First, let’s start by specifying our data sources using DendroPy, as follows:

In [5]:
import dendropy
from dendropy.interop import genbank


# Here, we have three functions: one to retrieve data from the most recent EBOV outbreak,
# another to retrieve data from the previous EBOV outbreaks, and one to retrieve data from the
# outbreaks of other species.

# Note that the DendroPy GenBank interface provides several different ways to specify lists or
# ranges of records to retrieve. Some lines are commented out. These include the code to download
# more genomes. For our purpose, the subset that we will download is enough.

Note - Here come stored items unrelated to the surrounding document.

-- ==== Sys2Proof/Machine/KenState.lean ====
section
/-! DEFINITION. The state of the kennel, queues, flows and leaves (R76 to R79, R316 to R362). -/

namespace Sys2Proof.Machine

/-- The six block states of R327. -/
inductive BState where
  | free | queued | held | tent | transit | loaned
  deriving DecidableEq, Repr

/-- The code of a block state (R327). -/
def BState.code : BState → Nat
  | .free => 0 | .queued => 1 | .held => 2 | .tent => 3 | .transit => 4 | .loaned => 5

/-- One block of a pool (R327 to R337). -/
structure Block where
  st : BState
  /-- The loan account, for LOANED. -/
  acct : Nat
  /-- LOANED and receiving content. -/
  landing : Bool
  /-- For TRANSIT toward another die: the global queue, and whether it has been sent (R331, R336). -/
  dst : Nat
  sent : Bool
  /-- HELD by an overrun, to become FREE at the next commit phase (R90). -/
  overrun : Bool
  /-- In the free list, which the tally check compares with the FREE counter (R358). -/
  inFree : Bool
  deriving DecidableEq, Repr

/-- A FREE block. -/
def Block.free : Block := ⟨.free, 0, false, 0, false, false, true⟩

/-- A block in a queue: handle, ticks it has seen since it became pending (R340), whether a run holds it, and whether its
dequeue is committed (R341). -/
structure QEnt where
  h : BitVec 16
  age : Nat
  held : Bool
  gone : Bool
  deriving DecidableEq, Repr

/-- The state of one queue (R339). -/
structure Queue where
  com : List QEnt
  pend : List QEnt
  bp : Bool
  /-- Pending and committed blocks, and the age of the oldest committed one, at the end of the last queue-commit step (R364). -/
  pendN : Nat
  depN : Nat
  oldN : Nat
  deriving DecidableEq, Repr

def Queue.zero : Queue := ⟨[], [], false, 0, 0, 0⟩

/-- The parameters of one queue (R339, R343). -/
structure QParam where
  policy : BitVec 2
  dlim : BitVec 16
  alim : BitVec 16
  deriving DecidableEq, Repr

def QParam.zero : QParam := ⟨0, 0, 0⟩

/-- The parameter words C0 to C3 of a flow (R347). -/
structure FlowP where
  c0 : W32
  c1 : W32
  c2 : W32
  c3 : W32
  deriving DecidableEq, Repr

def FlowP.zero : FlowP := ⟨0, 0, 0, 0⟩

/-- The state words C4 to C7 of a flow, its collar tokens, and when it opened (R347, R354, R355). -/
structure FlowS where
  c4 : W32
  c5 : W32
  c6 : W32
  c7 : W32
  tokens : Nat
  /-- The tick of its die at which the flow opened last, counted from reset (R354). -/
  opened : Nat
  deriving DecidableEq, Repr

def FlowS.zero : FlowS := ⟨0, 0, 0, 0, 0, 0⟩

/-- A leaf (R76 to R79, R446). -/
structure Leaf where
  /-- Created. -/
  v : Bool
  eng : Nat
  entry : Nat
  /-- Word addresses of the recto and verso in the package memory of the die. -/
  recto : Nat
  verso : Nat
  len : Nat
  /-- true: the verso is the read side. -/
  side : Bool
  /-- Its owner reached FEND in this frame (R77, R81). -/
  turn : Bool
  deriving DecidableEq, Repr

def Leaf.zero : Leaf := ⟨false, 0, 0, 0, 0, 0, false, false⟩

end Sys2Proof.Machine
end

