-- ==== Sys2Proof/Decode.lean ====
section
/-! DEFINITION. The decoder over the rows of the command table that give bits. No row gives any. -/

namespace Sys2Proof

/-- The command that a word spells by the table's bits: no row of the table gives bits, so no word spells one. -/
def decodeTableWord (_nbits _w : Nat) : Option Instr := none

end Sys2Proof
end

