-- ==== Sys2Proof/Machine/EngState.lean ====
section
/-! DEFINITION. The state of one Izgan engine (R103 to R165, R200, R240, R251, R289, R302, R310) and of the bundle that it
is assembling. Register files are sparse and indexed by physical register: a shadow copy has an index of its own (R103). -/

namespace Sys2Proof.Machine

/-- The causes of R155. -/
inductive Cause where
  | resop | priv | illbun | illseq | loopovf | rptcnt | constwr | fendsup | idleout | pmwact | qaddr
  | itlbmiss | dtlbmiss | xprot | dprot | daddr | walkdev | walkerr | vfault | owner | sysc | bkpt
  deriving DecidableEq, Repr

/-- The code of a cause (R155). -/
def Cause.code : Cause → Nat
  | .resop => 1 | .priv => 2 | .illbun => 3 | .illseq => 4 | .loopovf => 5 | .rptcnt => 6 | .constwr => 7
  | .fendsup => 8 | .idleout => 9 | .pmwact => 10 | .qaddr => 11 | .itlbmiss => 12 | .dtlbmiss => 13
  | .xprot => 14 | .dprot => 15 | .daddr => 16 | .walkdev => 17 | .walkerr => 18 | .vfault => 19
  | .owner => 20 | .sysc => 21 | .bkpt => 22

/-- A write to one engine register, named by physical index where the register has copies. -/
inductive Wr where
  | d (i : Nat) (v : W18)
  | ac (i : Nat) (v : W54)
  | a (i : Nat) (v : BitVec 16)
  | m (i : Nat) (v : BitVec 16)
  | bs (i : Nat) (v : BitVec 16)
  | ln (i : Nat) (v : BitVec 16)
  | v (i : Nat) (lanes : List (Nat × W18))
  | va (i : Nat) (lanes : List (Nat × W54))
  /-- The flags of `mask`, in the copy `sh`. -/
  | fl (sh : Bool) (mask val : BitVec 7)
  /-- A set of sticky flags, which wins over a write due for the same bundle (R176, R225). -/
  | flSet (sh : Bool) (bits : BitVec 7)
  /-- The bits of `mask` of ST. -/
  | st (mask val : W18)
  | rc (v : W18)
  | scnt (v : BitVec 16)
  | bxs (v : BitVec 5)
  | vl (v : BitVec 7)
  | vfi (v : BitVec 6)
  | dbk (v : BitVec 8)
  | asid (v : BitVec 8)
  | epc (v : BitVec 12)
  | epc2 (v : BitVec 14)
  | ecause (v : W18)
  | evah (v : W18)
  | eval (v : W18)
  | ivec (v : BitVec 12)
  | tvec (v : BitVec 12)
  | imask (v : BitVec 16)
  /-- Loop-stack entry `n` places below the innermost. -/
  | lc (n : Nat) (v : W36)
  /-- A local bit, written by software (R201). -/
  | bit (i : Nat) (v : Bool)
  /-- A local bit set by hardware, which wins over a software write of the same bundle (R201). -/
  | hw (i : Nat)
  deriving DecidableEq, Repr

/-- A result in flight: it lands when `left` more bundles have issued (R111). `chain` marks a result of a
chained operation (R113, R196, R224). -/
structure PendW where
  left : Nat
  wr : Wr
  chain : Bool
  deriving DecidableEq, Repr

/-- A loop-stack entry (R105, R127). -/
structure LoopEnt where
  count : BitVec 12
  stop : BitVec 12
  start : BitVec 12
  deriving DecidableEq, Repr

/-- An L2 TLB entry image in the fields of R292. -/
structure TlbEnt where
  vpn : BitVec 30
  ps : BitVec 6
  ppn : BitVec 30
  space : BitVec 2
  asid : BitVec 8
  g : Bool
  pin : Bool
  se : Bool
  u : Bool
  x : Bool
  w : Bool
  r : Bool
  v : Bool
  /-- Its parity is wrong (R366, R376). -/
  perr : Bool
  deriving DecidableEq, Repr

/-- The invalid entry of a woken engine (R284). -/
def TlbEnt.zero : TlbEnt :=
  ⟨0, 0, 0, 0, 0, false, false, false, false, false, false, false, false, false⟩

/-- A first-level copy with the L2 index it came from (R289). -/
structure TlbCopy where
  idx : Nat
  ent : TlbEnt
  deriving DecidableEq, Repr

/-- A far store buffer entry (R310): words at consecutive PAs. -/
structure SbEnt where
  pa : Nat
  words : List W18
  /-- It holds an error (R366, R368). -/
  bad : Bool
  /-- TLBSYNCs issued before it (R210). -/
  epoch : Nat
  /-- Its number among the engine's stores (R311), and its accesses that cross the spine (R35). -/
  seq : Nat
  toks : List Nat
  /-- The host address of its word in the aperture window in force at its issue (R33, R459); 0 elsewhere. -/
  host : Nat := 0
  deriving DecidableEq, Repr

/-- What a transfer moves (R182, R231). -/
inductive XferKind where
  | fetch | stow | fetchB (h : BitVec 16) | stowB (h : BitVec 16)
  /-- Gathered lanes of V register `vd`: (lane, PA). -/
  | gather (vd : Nat)
  /-- Scattered words. -/
  | scatter
  deriving DecidableEq, Repr

/-- A transfer in progress (R183): `items` are (PA, local address or lane). -/
structure Xfer where
  tag : Nat
  kind : XferKind
  pa : Nat
  loc : BitVec 16
  len : Nat
  /-- For a gather, (lane, PA); for a scatter, (PA, word). -/
  elems : List (Nat × Nat)
  epoch : Nat
  /-- Local words of its range that were stored to while it was in progress (R187). -/
  dirty : List Nat
  /-- Its accesses that cross the spine (R35). -/
  toks : List Nat
  /-- It has moved its words, and its done bit waits for the other transfers of its tag (R183, R187, R234). -/
  moved : Bool := false
  deriving DecidableEq, Repr

/-- The control transfers of R118. -/
inductive JKind where
  | br | call | ret
  /-- RETI with the EPC2 it read (R149). -/
  | reti (epc2 : BitVec 14)
  deriving DecidableEq, Repr

/-- A control transfer whose delay slots are issuing: `left` of them remain; `target` is absent where the
condition was false. -/
structure Branch where
  left : Nat
  target : Option (BitVec 12)
  kind : JKind
  deriving DecidableEq, Repr

/-- A far read in progress (R116, R188). -/
inductive FarKind where
  | word (d : Nat) | double (d : Nat) | walk (d8 d9 d10 d11 : Nat)
  /-- A shared-bit atomic of R208: bit address, the new value if it writes, and whether C receives the old. -/
  | sbit (i : Nat) (set : Option Bool) (flag : Bool)
  deriving DecidableEq, Repr

/-- A far read on its way. -/
structure FarWait where
  kind : FarKind
  pa : Nat
  /-- The copy in use when it issued. -/
  sh : Bool
  /-- A forwarded store's words (R311). -/
  fwd : Option (List W18)
  /-- It waits for the whole store buffer (R313). -/
  waits : Bool
  epoch : Nat
  /-- Stores issued before it, with which it is compared (R311), and its accesses that cross the spine (R35). -/
  upTo : Nat
  toks : List Nat
  /-- D registers that a higher slot of its bundle writes, whose write remains (R114). -/
  beaten : List Nat := []
  /-- The address of its bundle and the control transfer under way there, for the trap of a TWK (R154, R301). -/
  pc : BitVec 12 := 0
  br : Option Branch := none
  /-- The host address of its word in the aperture window in force at its issue (R33, R459); 0 elsewhere. -/
  host : Nat := 0
  deriving DecidableEq, Repr

/-- A PMW waiting to land (R161): the half, the bundle address and the bundle. -/
structure PmwEnt where
  half : Bool
  addr : BitVec 12
  /-- The first source word, a multiple of 8. -/
  src : Nat
  data : BitVec 144
  /-- Bundles issued since its own (R162). -/
  age : Nat := 0
  deriving DecidableEq, Repr

/-- Where a loaded word goes (R180, R228). -/
inductive LdDst where
  | d (i : Nat) | a (i : Nat) | m (i : Nat) | lane (reg lane : Nat)
  deriving DecidableEq, Repr

/-- A vector access, of beat 1 when it waits in `Eng.carry` to be served while the next bundle is in E1 (R229): its word, the value it
stores, or the lane it loads, and what the word held before it. -/
structure Beat where
  addr : Nat
  store : Option W18
  reg : Nat
  lane : Nat
  old : Stored
  deriving DecidableEq, Repr

/-- What a syllable does to more than its engine's registers and local memory, once its bundle passes every check (R154). -/
inductive Act where
  | jump (kind : JKind) (target : Option (BitVec 12))
  /-- A resolved indirect target to enter in the table and history (R121, R124). -/
  | indirect (target : BitVec 12)
  | pushRet (target : BitVec 12)
  | popRet (target : BitVec 12)
  | loop (count stop start : BitVec 12)
  /-- LOOP with count 0: END + 1 issues next (R128). -/
  | skip (next : BitVec 12)
  | rpt (n : Nat)
  /-- The string bundle reissues (R138). -/
  | again
  | strVal (v : Option W18)
  | far (w : FarWait)
  | store (e : SbEnt)
  | xfer (x : Xfer)
  | enq (h : W18) (q : Nat)
  | deq (d : Nat) (q : Nat) (sh : Bool)
  | alloc (d : Nat) (sh : Bool)
  | rel (h : W18)
  | tlbw (i : Nat) (e : TlbEnt) (bad : Bool)
  | bitSet (i : Nat)
  | dropIdx (f : List Nat)
  | tlbsync
  | wcinv
  /-- The other copy of IVEC, TVEC or IMASK is rewritten from the good one (R375). -/
  | healVec (k : Nat)
  | itlbRefill (c : TlbCopy) | dtlbRefill (c : TlbCopy)
  | l2Bad (l : List Nat)
  | pmw (e : PmwEnt)
  | ifence
  | fend
  | stall (cycles : Nat)
  /-- V beats beyond the second (R229). -/
  | beats (n : Nat)
  deriving DecidableEq, Repr

/-- One effect of a syllable, computed from the state before the bundle. -/
inductive Fx where
  /-- A register result of latency `lat` (R111). -/
  | wr (lat : Nat) (w : Wr)
  /-- A result of a chained operation. -/
  | chain (lat : Nat) (w : Wr)
  /-- Local loads through port `port` (0 PMW, 1 L0, 2 L1, 3 V: R241). -/
  | ld (port lat : Nat) (items : List (Nat × LdDst))
  /-- Local stores through port `port`. -/
  | st (port : Nat) (items : List (Nat × W18))
  /-- Local reads whose value an act already took (PMW sources, string reads). -/
  | rd (port : Nat) (addrs : List Nat)
  | bxr
  /-- A fold into BXS of latency `lat` (R196, R227). -/
  | fold (lat n : Nat)
  | act (a : Act)
  deriving DecidableEq, Repr

/-- A trap that a syllable raises (R154, R155): the address it reports, and whether a double access. -/
structure TrapReq where
  cause : Cause
  slot : Nat
  /-- EVAH:EVAL, where the cause reports one. -/
  ev : Option W36
  /-- Only EVAL is written, with EVAH cleared (R184, R212), when false the whole pair is written. -/
  dbl : Bool
  /-- Under VFAULT: the new VFI (R232). -/
  vfi : Option (BitVec 6)
  /-- What stays done: the elements started before a VFAULT (R232), refills, and entries found in error (R290, R376). -/
  acts : List Act
  deriving DecidableEq, Repr

/-- What the legality rules ask about a syllable (R117, R119, R130, R135, R139). -/
inductive SylKind where
  | nop | plain | ctl | loop | rpt | fend | div | str | far | pmw
  deriving DecidableEq, Repr

/-- One issued syllable waiting for its bundle to close. -/
structure Syl where
  slot : Nat
  kind : SylKind
  fx : List Fx
  traps : List TrapReq
  err : Option CheckErr
  deriving DecidableEq, Repr

/-- What the sequencer is running (R68, R80). -/
inductive Run where
  | none
  | folio (entry : Nat) (replay : Bool)
  | idle
  deriving DecidableEq, Repr

/-- The tentative work of a run (R80, R207). -/
structure Work where
  /-- Blocks dequeued and now HELD, with their queues, oldest first. -/
  held : List (BitVec 16 × Nat)
  /-- Blocks allocated. -/
  alloc : List (BitVec 16)
  /-- Blocks enqueued, with their global queues, in issue order. -/
  enq : List (BitVec 16 × Nat)
  rel : List (BitVec 16)
  deriving DecidableEq, Repr

/-- One engine. -/
structure Eng where
  d : Store W18 := []
  ac : Store W54 := []
  a : Store (BitVec 16) := []
  m : Store (BitVec 16) := []
  bs : Store (BitVec 16) := []
  ln : Store (BitVec 16) := []
  /-- V registers: lane i of Vn at 16 × n + i (R215). -/
  v : Store W18 := []
  va : Store W54 := []
  fl : BitVec 7 := 0
  flS : BitVec 7 := 0
  st : W18 := 0
  rc : W18 := 0
  scnt : BitVec 16 := 0
  bxs : BitVec 5 := 0
  vl : BitVec 7 := 0
  vfi : BitVec 6 := 0
  dbk : BitVec 8 := 0
  asid : BitVec 8 := 0
  epc : BitVec 12 := 0
  epc2 : BitVec 14 := 0
  ecause : W18 := 0
  evah : W18 := 0
  eval : W18 := 0
  ivec : BitVec 12 := 0
  tvec : BitVec 12 := 0
  imask : BitVec 16 := 0
  /-- The loop stack, innermost first (R127). -/
  loops : List LoopEnt := []
  pc : BitVec 12 := 0
  /-- Local bits other than 40, 44 (R200). -/
  bits : Store Bool := []
  pw : List PendW := []
  /-- The pending-write file (R148). -/
  pwf : List PendW := []
  bundle : List Syl := []
  /-- A DIV bundle inside its 18-cycle stall, to be completed by the next issue or abandoned (R141, R142). -/
  div : Option (List Syl) := none
  br : Option Branch := none
  /-- A loop to pop when the target issues (R131), for the interrupted code and for a handler. -/
  popU : Bool := false
  popS : Bool := false
  rpt : Option Nat := none
  strV : Option W18 := none
  /-- Far reads for which the engine stalls, oldest first (R116). -/
  far : List FarWait := []
  /-- Far reads that an entry interrupted: their results enter the pending-write file (R150). -/
  farOld : List FarWait := []
  /-- IFENCE waits for the PMWs before it (R163). -/
  fence : Bool := false
  itab : Store (Option (BitVec 12)) := []
  /-- Places of the table whose parity is wrong (R366, R375). -/
  itabBad : List Nat := []
  /-- T1 to T4 (R121). -/
  hist : List (BitVec 12) := [0, 0, 0, 0]
  /-- The return stack, newest first, each with whether its parity is wrong (R122, R366, R375). -/
  rstack : List (BitVec 12 × Bool) := []
  lmem : Store Stored := []
  /-- Bundle i of PHh at 4096 × h + i (R251). -/
  pmem : Store (BitVec 152) := []
  /-- The active half: false PH0. -/
  half : Bool := false
  pmws : List PmwEnt := []
  /-- Bundles that landed PMWs replaced: the place, the old bundle, and how many more bundles still read it (R162). -/
  pmOld : List (Nat × BitVec 152 × Nat) := []
  /-- Vector accesses of beat 1 that meet the next bundle (R229, R230). -/
  carry : List Beat := []
  /-- A bubble follows the delay slots in progress (R123). -/
  gap : Bool := false
  /-- Tags of transfers of length 0 whose done bit is set after the next bundle (R183, R201). -/
  zdone : List Nat := []
  /-- Chained registers written since the last entry to a handler: AC i at i, BXS at 100, lane l of VAi at 200 + 16 × i + l (R113). -/
  hand : List Nat := []
  l2 : Store TlbEnt := []
  itlb : List (Option TlbCopy) := []
  dtlb : List (Option TlbCopy) := []
  /-- Entry address, double and whether the parity is wrong, oldest fill first (R302, R366, R375). -/
  walk : List (Nat × W36 × Bool) := []
  /-- Of IVEC, TVEC and IMASK (0 to 2), those of which one copy is in error (R366, R375). -/
  vecBad : List Nat := []
  sbuf : List SbEnt := []
  /-- Far stores issued so far. -/
  sbN : Nat := 0
  /-- The next token of an access that crosses the spine, and the tokens still out (R35). -/
  tokN : Nat := 0
  toks : List Nat := []
  xfers : List Xfer := []
  run : Run := .none
  epoch : Nat := 0
  /-- FEND was executed and waits (R160). -/
  fend : Bool := false
  work : Work := ⟨[], [], [], []⟩
  /-- The next list entry to start in this frame, and whether the list and idle folio are over. -/
  next : Nat := 0
  listDone : Bool := false
  /-- Frames of the detected errors counted toward suspicion (R382). -/
  errFrames : List Nat := []
  /-- Shared words in error met in this frame, with their FLIST entry (R377). -/
  badWords : List (Nat × Nat) := []
  /-- Constant regions waiting to load (R75, R279, R373). -/
  consts : List Nat := []
  /-- The active map entries of the regions, CMA and CMB, as the engine's last tick met them (R75). -/
  cmap : Store (W32 × W32) := []
  /-- Regions left holding a word whose source is in error (R619). -/
  badRegs : List Nat := []
  /-- The source words in error that the loads of regions met, with the region (R619). -/
  badSrc : List (Nat × Nat) := []
  budgetHit : Bool := false
  /-- The entry to replay (R84). -/
  redo : Option Nat := none
  /-- The kind of the branch whose delay slots an entry interrupted (R131, R149). -/
  brSave : Option JKind := none
  /-- FEND was reached in this frame by these entries (R77). -/
  fended : List Nat := []
  /-- Wake or power-off under way (R249). -/
  waking : Bool := false
  /-- The lines sampled at the last issue, those of a repeat gathered since its RPT, and the lines that a request that arises now is sampled for in that
  cycle (R136, R144). -/
  smp : BitVec 16 := 0
  smpEn : BitVec 16 := 0
  /-- The consecutive cycles in which each bank has been full while a transfer is in progress (R244). -/
  fullRun : Store Nat := []
  deriving DecidableEq, Repr

end Sys2Proof.Machine
end

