-- ==== Sys2Proof/Machine/RegMap.lean ====
section
/-! DEFINITION. The register map (R615, R616 and the register tables of every chapter): the name, block, offset, array
dimensions, fields and reset value of every register. -/

namespace Sys2Proof.Machine

/-- The five field types of R9. -/
inductive FTy where
  | ro | rw | w1c | w1s | rws
  deriving DecidableEq, Repr

/-- Which encodings of a field the manual calls reserved (R14). -/
inductive Resv where
  | none
  | oneOf (l : List Nat)
  | below (n : Nat)
  | above (n : Nat)
  | outside (lo hi : Nat)
  | inside (lo hi : Nat)
  /-- BCD digits up to `max`. -/
  | notBcd (max : Nat)
  /-- TMU_CTL.SRC (R512, R515). -/
  | tmuSrc
  /-- TMU_CTL.MODE (R515). -/
  | tmuMode
  /-- TMU_CTL.CAPSRC (R515). -/
  | tmuCap
  deriving DecidableEq, Repr

/-- A field [hi:lo] of a register. -/
structure FieldDesc where
  hi : Nat
  lo : Nat
  ty : FTy
  resv : Resv
  deriving DecidableEq, Repr

/-- Where a register lies: in the package block, in every die window, or in the windows of FD0 and FD1 only. -/
inductive Blk where
  | pkg | die | fd01
  deriving DecidableEq, Repr

/-- The registers, under the manual's names. -/
inductive RegName where
  | PKG_STATE | PKG_BOOT | PKG_SVN | PKG_SVNMIN | PKG_RECOVLO | PKG_RECOVHI | PKG_RECOVLEN | PKG_SVNUP
  | PKG_SWAP | PKG_SWAPT_LO | PKG_SWAPT_HI | PKG_SWAPN | PKG_SWAPCTL | PKG_XF | PKG_AUTH | PKG_AUTHLEASE
  | PKG_ERR | PKG_ERRCNT | DIE_ID | DIE_EV | DIE_SUSP | DIE_LOST | DIE_ERRCNT | DIE_BADPA_LO | DIE_BADPA_HI
  | DIE_SCRUB | DIE_SCRUBPASS | DIE_TAKE | DIE_RELEASE | DIE_SWAP | DIE_SWAPCRC | DIE_SUPQ | DIE_TEMP | DIE_MON
  | DIE_PMSRC | DIE_STRES | ENG_CTL | ENG_STAT | ENG_TRAP | ENG_TCNT | ENG_WPF | ENG_PMBANK | ENG_MISP
  | ENG_STALL | ENG_LCF | ENG_FSTAT | ENG_FEV | ENG_FCNT | ENG_IDLE | ENG_FLA | ENG_FLB | ENG_CMA | ENG_CMB
  | SHM_STAT | SHM_VIOL | SHM_CTL | SHM_OWN | SHM_PWR | SHM_TWIN | SHM_CCNT | SHM_MBX | KEN_POOL | KEN_STAT
  | KEN_AUD | KEN_AUDRES | KEN_BLOCKS | KEN_TALLY | KEN_FREEMIN | KEN_CTL | KEN_DROP | KEN_BADOP | KEN_LATE
  | KEN_LOAN | KEN_LACT | KEN_CRED | QUE_SEL | QUE_EV | QUE_BPN | QUE_VIEW0 | QUE_VIEW1 | QUE_VIEW2 | QUE_VIEW3
  | FLW_STAT | FLW_EV | FLW_REFUSED | FLW_SEL | FLW_VIEW | TMU_CTL | TMU_PRE | TMU_PERLO | TMU_PERHI
  | TMU_CMPLO | TMU_CMPHI | TMU_LDLO | TMU_LDHI | TMU_CNTLO | TMU_CNTHI | TMU_CAPLO | TMU_CAPHI | TMU_STAT
  | TMU_IRQ | TMU_OSEL | LNK_CTL | LNK_STAT | LNK_EV | LNK_MACLO | LNK_MACHI | LNK_IP | LNK_PCFG | LNK_TSOFS
  | LNK_VLAN | LNK_SPR | LNK_PTPCFG | LNK_PTPGM0 | LNK_PTPGM1 | LNK_PTPGM2 | LNK_PTPOFS | LNK_PTPDLY | LNK_CNT
  | LNK_MSCTL | LNK_MSWIN | LNK_MSPN | LNK_MSRXLO | LNK_MSRXHI | LNK_MSRXCFG | LNK_SA | LNK_SB | LNK_SC
  | FIN_CTL | FIN_CFG | FIN_THR | FIN_STAT | FIN_BRK | FIN_RDLY | FIN_EV | FIN_ADMIT | FIN_IMP | FIN_CNT
  | FIN_NCFG | FIN_NSLOT | FIN_NST | FIN_NCRED | FIN_NCRC | FIN_NLATE | FIN_NTX | TDM_CTL | TDM_STAT | TDM_EV
  | TDM_SLIP | TDM_LATE | TDM_SMAP | SPN_STAT | SPN_CTL | SPN_RESEND_UP | SPN_RESEND_DN | SPN_LOAD_UP
  | SPN_LOAD_DN | REP_STAT | REP_EV | REP_CTL | REP_SOFT | REP_FIELD | HPT_CTL | HPT_STAT | HPT_ERR
  | HPT_DBBASE_LO | HPT_DBBASE_HI | HPT_WBBASE_LO | HPT_WBBASE_HI | HPT_EVLOST | HPT_DBFAIL | HPT_CMDCNT
  | HPT_APERR | HPT_RBLO | HPT_RBHI | HPT_RCFG | HPT_RSTAT | HPT_SMAP | HPT_AWLO | HPT_AWHI | HPT_AWCFG
  | PNL_CTL | PNL_STAT | PNL_EV | PNL_TQ | PNL_CNT | SEC_STAT | SEC_SLOT | TCK_CTL | TCK_FRAME | TCK_STAT
  | TCK_FN_LO | TCK_FN_HI | TCK_TOD | TCK_DATE | TCK_TODSET | TCK_DATESET | TCK_FNSET_LO | TCK_FNSET_HI
  | TCK_SKEW | TCK_PPM
  deriving DecidableEq, Repr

def get_ebov_2014_sources():
    #EBOV_2014
    #yield 'EBOV_2014', genbank.GenBankDna(id_range=(233036, 233118), prefix='KM')
    yield 'EBOV_2014', genbank.GenBankDna(id_range=(34549, 34563), prefix='KM0')
    
def get_other_ebov_sources():
    #EBOV other
    yield 'EBOV_1976', genbank.GenBankDna(ids=['AF272001', 'KC242801'])
    yield 'EBOV_1995', genbank.GenBankDna(ids=['KC242796', 'KC242799'])
    yield 'EBOV_2007', genbank.GenBankDna(id_range=(84, 90), prefix='KC2427')
    
def get_other_ebolavirus_sources():
    #BDBV
    yield 'BDBV', genbank.GenBankDna(id_range=(3, 6), prefix='KC54539')
    yield 'BDBV', genbank.GenBankDna(ids=['FJ217161'])

    #RESTV
    yield 'RESTV', genbank.GenBankDna(ids=['AB050936', 'JX477165', 'JX477166', 'FJ621583', 'FJ621584', 'FJ621585']) 

    #SUDV
    yield 'SUDV', genbank.GenBankDna(ids=['KC242783', 'AY729654', 'EU338380',
                                          'JN638998', 'FJ968794', 'KC589025', 'JN638998'])
    #yield 'SUDV', genbank.GenBankDna(id_range=(89, 92), prefix='KC5453')    

    #TAFV
    yield 'TAFV', genbank.GenBankDna(ids=['FJ217162'])

Now, we will create a set of FASTA files; we will use these files here and in future recipes:

We will generate several different FASTA files, which include either all genomes, just EBOV, or
just EBOV samples from the 2014 outbreak.</br> In this chapter, we will mostly use the sample.
fasta file with all genomes.

Note the use of the dendropy functions to create FASTA files that are retrieved from GenBank
records through conversion. The ID of each sequence in the FASTA file is produced by a lambda
function that uses the species and the year, alongside the GenBank accession number.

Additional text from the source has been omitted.